Denis Beauchemin Denis.Beauchemin at
Mon May 11 20:06:50 IST 2009

Paul Lemmons a écrit :
> Is there any way to recognize a particular character set in a message 
> and block based on it. We are a non-international company and 100% of 
> the email containing non-English characters is spam. I would like to 
> use that to my advantage and simply block mail containing (to us) 
> foreign character sets.

Maybe this SA option could do the trick (from man Mail::SpamAssassin::Conf):
ok_locales xx [ yy zz ... ] (default: all)
    This option is used to specify which locales are considered OK for 
incoming mail. Mail using the character sets that are allowed by this 
option will not be marked as possibly being spam in a foreign language.

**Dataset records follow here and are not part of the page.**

-- ==== Sys2Proof/Machine/PenaltyBook.lean ====
section
/-! DEFINITION. The penalty book (chapter 6): room, creation, activation, merging, automatic calls, deslots and clean laps. -/

namespace Sys2Proof.Machine

/-! ### Room and creation (R105, R106, R108, R122) -/

/-- A slot for a new entry: the lowest EMPTY one; else the slot of the entry that closed first, which is dropped; none when
every entry is open (R105, R122). -/
def makeRoom (s : State) : Option (State × Nat) :=
  match findSlot (fun e => e.tag == .empty) s.book.slots with
  | some k => some (s, k)
  | none =>
    match s.book.closed with
    | [] => none
    | k :: rest =>
      let t := setTag k .empty s
      some ({ t with book := { t.book with closed := rest, dropped := bump255 t.book.dropped } }, k)

/-- The sequence numbers held by non-EMPTY entries (R106). -/
def heldSeqs (b : Book) : List Nat := (b.slots.filter fun e => e.tag != .empty).map Entry.seq

/-- The number the next entry takes: the counter's, passing over held ones (R106). -/
def bookSeq (b : Book) : Nat := freeSeq (heldSeqs b) (Config.bookSlots + 1) b.nextSeq

/-- The progress of a new entry (R108). -/
def initialProgress (k : Kind) (amount : Nat) : Option Nat :=
  match k with
  | .stopGo => some (amount * 1000)
  | .powerCap => some amount
  | .warning | .timeAdd | .lapDeduct | .standdown => none

/-- A call that is to create an entry: its lane, kind, amount as called, origin, and whether it waits for confirmation. -/
structure NewCall where
  lane : Lane
  kind : Kind
  amount : Nat
  origin : Origin
  waits : Bool
  deriving DecidableEq, Repr

/-- The entry a call creates (R105, R108, R110). -/
def newEntry (s : State) (c : NewCall) : Entry where
  tag := if c.waits then .called else .active
  seq := bookSeq s.book
  lane := c.lane
  kind := c.kind
  amount := clampAmount c.kind c.amount
  origin := c.origin
  callTime := s.heat.raceClock
  callStation := s.now
  activationTime := none
  closeTime := none
  mergeCount := 0
  outcomes := {}
  progress := initialProgress c.kind (clampAmount c.kind c.amount)

/-- An entry is created in a slot; the sequence counter advances past its number, and PENALTY is posted (R105 to R107). -/
def createEntry (slot : Nat) (c : NewCall) (s : State) : State :=
  let e := newEntry s c
  let t := s.modEntry slot fun _ => e
  post .penalty { t with book := { t.book with nextSeq := succSeq e.seq } }

/-! ### Activation (R116 to R120) -/

/-- Racing is over for a lane: a STOP_GO activated now is converted (R120). -/
def stopGoMustConvert (s : State) (l : Lane) : Bool :=
  match (s.lane l).status with
  | .finished | .stoodDown => true
  | .out | .grid | .running => s.phase == .settling || s.phase == .ended

/-- The activation of an entry of a kind on a lane, its tag already ACTIVE (R117 to R120). -/
def activateKind (slot : Nat) (e : Entry) (s : State) : State :=
  let served (o : Outcomes) (t : State) : State := closeEntry slot .served o t
  let converted : Outcomes := { e.outcomes with converted := true }
  match e.kind with
  | .warning => served e.outcomes s
  | .timeAdd =>
    finishLaneChange e.lane false (served e.outcomes (addPenaltyTime e.lane (e.amount * Config.ticksPerSecond) s))
  | .lapDeduct =>
    if s.staging.heatMode = .lapTarget ∧ (s.lane e.lane).status = .finished then
      finishLaneChange e.lane false
        (served converted (addPenaltyTime e.lane (e.amount * (s.lane e.lane).referenceLap) s))
    else finishLaneChange e.lane false (served e.outcomes (addDeduction e.lane e.amount s))
  | .standdown => standDown e.lane (served e.outcomes s)
  | .stopGo =>
    if stopGoMustConvert s e.lane then
      finishLaneChange e.lane false
        (served converted (addPenaltyTime e.lane (e.amount * Config.ticksPerSecond) s))
    else waitForStop e.lane e.seq s
  | .powerCap => waitForCap e.lane e.seq s

/-- The entry of a slot becomes ACTIVE: its activation time takes the race clock, and it acts by its kind (R107, R116). -/
def activate (slot : Nat) (s : State) : State :=
  let t := setTag slot .active (s.modEntry slot fun e => { e with activationTime := some s.heat.raceClock })
  activateKind slot (t.entry slot) t

/-- An automatic call: created ACTIVE and activated at once, or lost with BOOK raised where no room can be made (R122,
R123). -/
def autoCall (l : Lane) (k : Kind) (amount : Nat) (o : Origin) (src : Source) (s : State) : State :=
  match makeRoom s with
  | none => raise .book (some l) (some src) .lost s
  | some (t, slot) => activate slot (createEntry slot ⟨l, k, amount, o, false⟩ t)

/-! ### Merging (R112) -/

/-- An entry into which a marshal call of a lane and kind is merged (R112). -/
def mergesWith (s : State) (l : Lane) (k : Kind) (e : Entry) : Bool :=
  (e.tag == .called || e.tag == .active) &&
    (match e.origin with
      | .marshal _ => true
      | .control | .jumpStart | .deslotEscalation => false) &&
    e.lane == l && e.kind == k && decide (elapsed s.now e.callStation < s.staging.mergeWindow * 1000)

/-- Of the entries that satisfy a test, the slot of the one with the latest call station time (R112); `slot` is the number
of the list's first slot and `found` the best so far. -/
def latestSlot (s : State) (test : Entry → Bool) : Nat → Option Nat → List Entry → Option Nat
  | _, found, [] => found
  | slot, found, e :: es =>
    let better :=
      match found with
      | none => true
      | some k => decide (elapsed s.now e.callStation < elapsed s.now (s.entry k).callStation)
    latestSlot s test (slot + 1) (if test e && better then some slot else found) es

/-- The slot into which a marshal call of a lane and kind is merged, if any (R112). -/
def mergeSlot (s : State) (l : Lane) (k : Kind) : Option Nat := latestSlot s (mergesWith s l k) 0 none s.book.slots

/-! ### CALL (R109, R110) -/

/-- The phases in which a role may call (R109, check 2). -/
def callPhase (r : Role) (ph : Phase) : Bool :=
  match r, ph with
  | .control, .countdown | .control, .green | .control, .hold | .control, .resuming | .control, .finishing
  | .control, .settling | .control, .ended => true
  | .marshal, .green | .marshal, .hold | .marshal, .resuming | .marshal, .finishing => true
  | _, _ => false

/-- The kinds a role may call (R109, check 1). -/
def callKind (r : Role) (k : Kind) : Bool :=
  match r, k with
  | .marshal, .lapDeduct | .marshal, .powerCap | .marshal, .standdown => false
  | _, _ => true

/-- The lane status and phase turn a call of a kind away (R109, check 4). -/
def callWrongState (s : State) (l : Lane) (k : Kind) : Bool :=
  (s.lane l).status == .stoodDown ||
    (k == .powerCap && ((s.lane l).status == .finished || s.phase == .settling || s.phase == .ended))

/-- The origin a call takes from its port (R181). -/
def callOrigin (s : State) (p : Port) : Origin := if s.role p = .marshal then .marshal p else .control

/-- A call that has passed every check but room: it creates an entry, recycles, or is refused with BOOK_FULL (R109, R110,
R122). -/
def createCall (p : Port) (l : Lane) (k : Kind) (amount : Nat) (s : State) : State × Reply :=
  match makeRoom s with
  | none => refuse .bookFull (raise .book (some l) (some (.port p)) .refused s)
  | some (t, slot) =>
    let waits := t.staging.confirmMarshalCalls && s.role p == .marshal
    let u := createEntry slot ⟨l, k, amount, callOrigin s p, waits⟩ t
    done (u.entry slot).seq (settle (if waits then u else activate slot u))

/-- A CALL of a lane number, kind code and amount, checked in the order of R109. -/
def requestCall (p : Port) (lane kind amount : Byte) (s : State) : State × Reply :=
  match kindOfCode kind.toNat with
  | none => refuse .unknownRequest s
  | some k =>
    if !callKind (s.role p) k then refuse .role s
    else if !callPhase (s.role p) s.phase then refuse .wrongPhase s
    else
      match laneOf lane with
      | none => refuse .noLane s
      | some l =>
        if (s.lane l).status = .out then refuse .noLane s
        else if callWrongState s l k then refuse .wrongState s
        else
          match if s.role p = .marshal then mergeSlot s l k else none with
          | some slot =>
            (countEvent .merges (s.modEntry slot fun e => { e with mergeCount := min 15 (e.mergeCount + 1) }),
              ⟨.merged, dataOf (s.entry slot).seq⟩)
          | none => createCall p l k amount.toNat s

/-! ### CONFIRM, lapse, WAIVE, CLEAR BOOK (R114, R115, R121, R127) -/

/-- CONFIRM of a sequence number (R115). -/
def requestConfirm (seq : Word) (s : State) : State × Reply :=
  match slotOf s.book seq.toNat with
  | none => refuse .noEntry s
  | some slot =>
    if (s.entry slot).tag = .called then done seq.toNat (settle (activate slot s)) else refuse .wrongState s

/-- A CALLED entry lapses: WAIVED with LAPSED (R114). -/
def lapse (slot : Nat) (s : State) : State :=
  closeEntry slot .waived { (s.entry slot).outcomes with lapsed := true } s

/-- The CALLED entry of a slot has reached its confirm window (R114). -/
def lapseDue (s : State) (slot : Nat) : Bool :=
  (s.entry slot).tag == .called &&
    decide (s.staging.confirmWindow * 1000 ≤ elapsed s.now (s.entry slot).callStation)

/-- WAIVE of a sequence number (R121, R138). -/
def requestWaive (seq : Word) (s : State) : State × Reply :=
  match slotOf s.book seq.toNat with
  | none => refuse .noEntry s
  | some slot =>
    let e := s.entry slot
    match e.tag with
    | .called | .active | .serving =>
      done seq.toNat (settle (leaveChannels e.lane e.seq (closeEntry slot .waived e.outcomes s)))
    | .empty | .served | .waived => refuse .wrongState s

/-- Every slot becomes EMPTY, keeping its other fields (R105), and the dropped-record count 0 (R127 to R129). -/
def Book.cleared (b : Book) : Book :=
  { b with slots := b.slots.map (fun e => { e with tag := .empty }), dropped := 0, closed := [] }

/-- How many slots are not EMPTY (R127). -/
def Book.heldCount (b : Book) : Nat := (heldSeqs b).length

/-- CLEAR BOOK (R127): in STAGED the waiting entries leave their channels. -/
def requestClearBook (s : State) : State × Reply :=
  match s.phase with
  | .staged | .ended =>
    let n := s.book.heldCount
    let t := { s with book := s.book.cleared, channels := Lanes.all Channels.empty }
    done n (settle (if n = 0 then t else post .penalty t))
  | _ => refuse .wrongPhase s

/-! ### Deslots and clean laps (R124 to R126) -/

/-- A DESLOT from a marshal port is merged into the lane's last counted marshal report (R124). -/
def deslotMerges (s : State) (p : Port) (l : Lane) : Bool :=
  s.role p == .marshal &&
    match (s.deslots.get l).mark with
    | some m => decide (elapsed s.now m < s.staging.mergeWindow * 1000)
    | none => false

/-- The escalation test: a count that reaches the threshold makes an automatic POWER_CAP call and becomes 0 (R126). -/
def escalate (l : Lane) (s : State) : State :=
  if s.staging.escalationThreshold ≠ 0 ∧ (s.deslots.get l).count = s.staging.escalationThreshold then
    (autoCall l .powerCap s.staging.escalationCapLaps .deslotEscalation .deslotEscalation s).modDeslot l
      fun d => { d with count := 0 }
  else s

/-- A counted deslot report (R124). -/
def countDeslot (p : Port) (l : Lane) (s : State) : State :=
  escalate l (s.modDeslot l fun d =>
    { count := bump255 d.count, clean := 0, mark := if s.role p = .marshal then some s.now else d.mark })

/-- DESLOT of a lane number (R124). -/
def requestDeslot (p : Port) (lane : Byte) (s : State) : State × Reply :=
  if !s.phase.racing then refuse .wrongPhase s
  else
    match laneOf lane with
    | none => refuse .noLane s
    | some l =>
      match (s.lane l).status with
      | .out => refuse .noLane s
      | .grid | .finished | .stoodDown => refuse .wrongState s
      | .running =>
        if deslotMerges s p l then (countEvent .merges s, ⟨.merged, dataOf (s.deslots.get l).count⟩)
        else
          let t := countDeslot p l s
          done (t.deslots.get l).count (settle t)

/-- A valid line crossing counts as a clean lap; the count that reaches the clean-lap reset zeroes the deslot count (R125). -/
def countCleanLap (l : Lane) (s : State) : State :=
  s.modDeslot l fun d =>
    let n := bump255 d.clean
    { d with clean := n, count := if n = s.staging.cleanLapReset then 0 else d.count }

end Sys2Proof.Machine
end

    If you receive lots of spam in foreign languages, and never get any 
non-spam in these languages, this may help. Note that all ISO-8859-* 
character sets, and Windows code page character sets, are always 
permitted by default.

    Set this to all to allow all character sets. This is the default.

CHARSET_FARAWAY_HEADERS are triggered based on how this is set.


      ok_locales all         (allow all locales)
      ok_locales en          (only allow English)
      ok_locales en ja zh    (allow English, Japanese, and Chinese)

    Note: if there are multiple ok_locales lines, only the last one is used.

    Select the locales to allow from the list below:

en - Western character sets in general
ja - Japanese character sets
ko - Korean character sets
ru - Cyrillic character sets
th - Thai character sets
zh - Chinese (both simplified and traditional) character sets

normalize_charset ( 0 | 1) (default: 0)
    Whether to detect character sets and normalize message content to 
Unicode. Requires the Encode::Detect module, HTML::Parser version 3.46 
or later, and Perl 5.8.5 or later.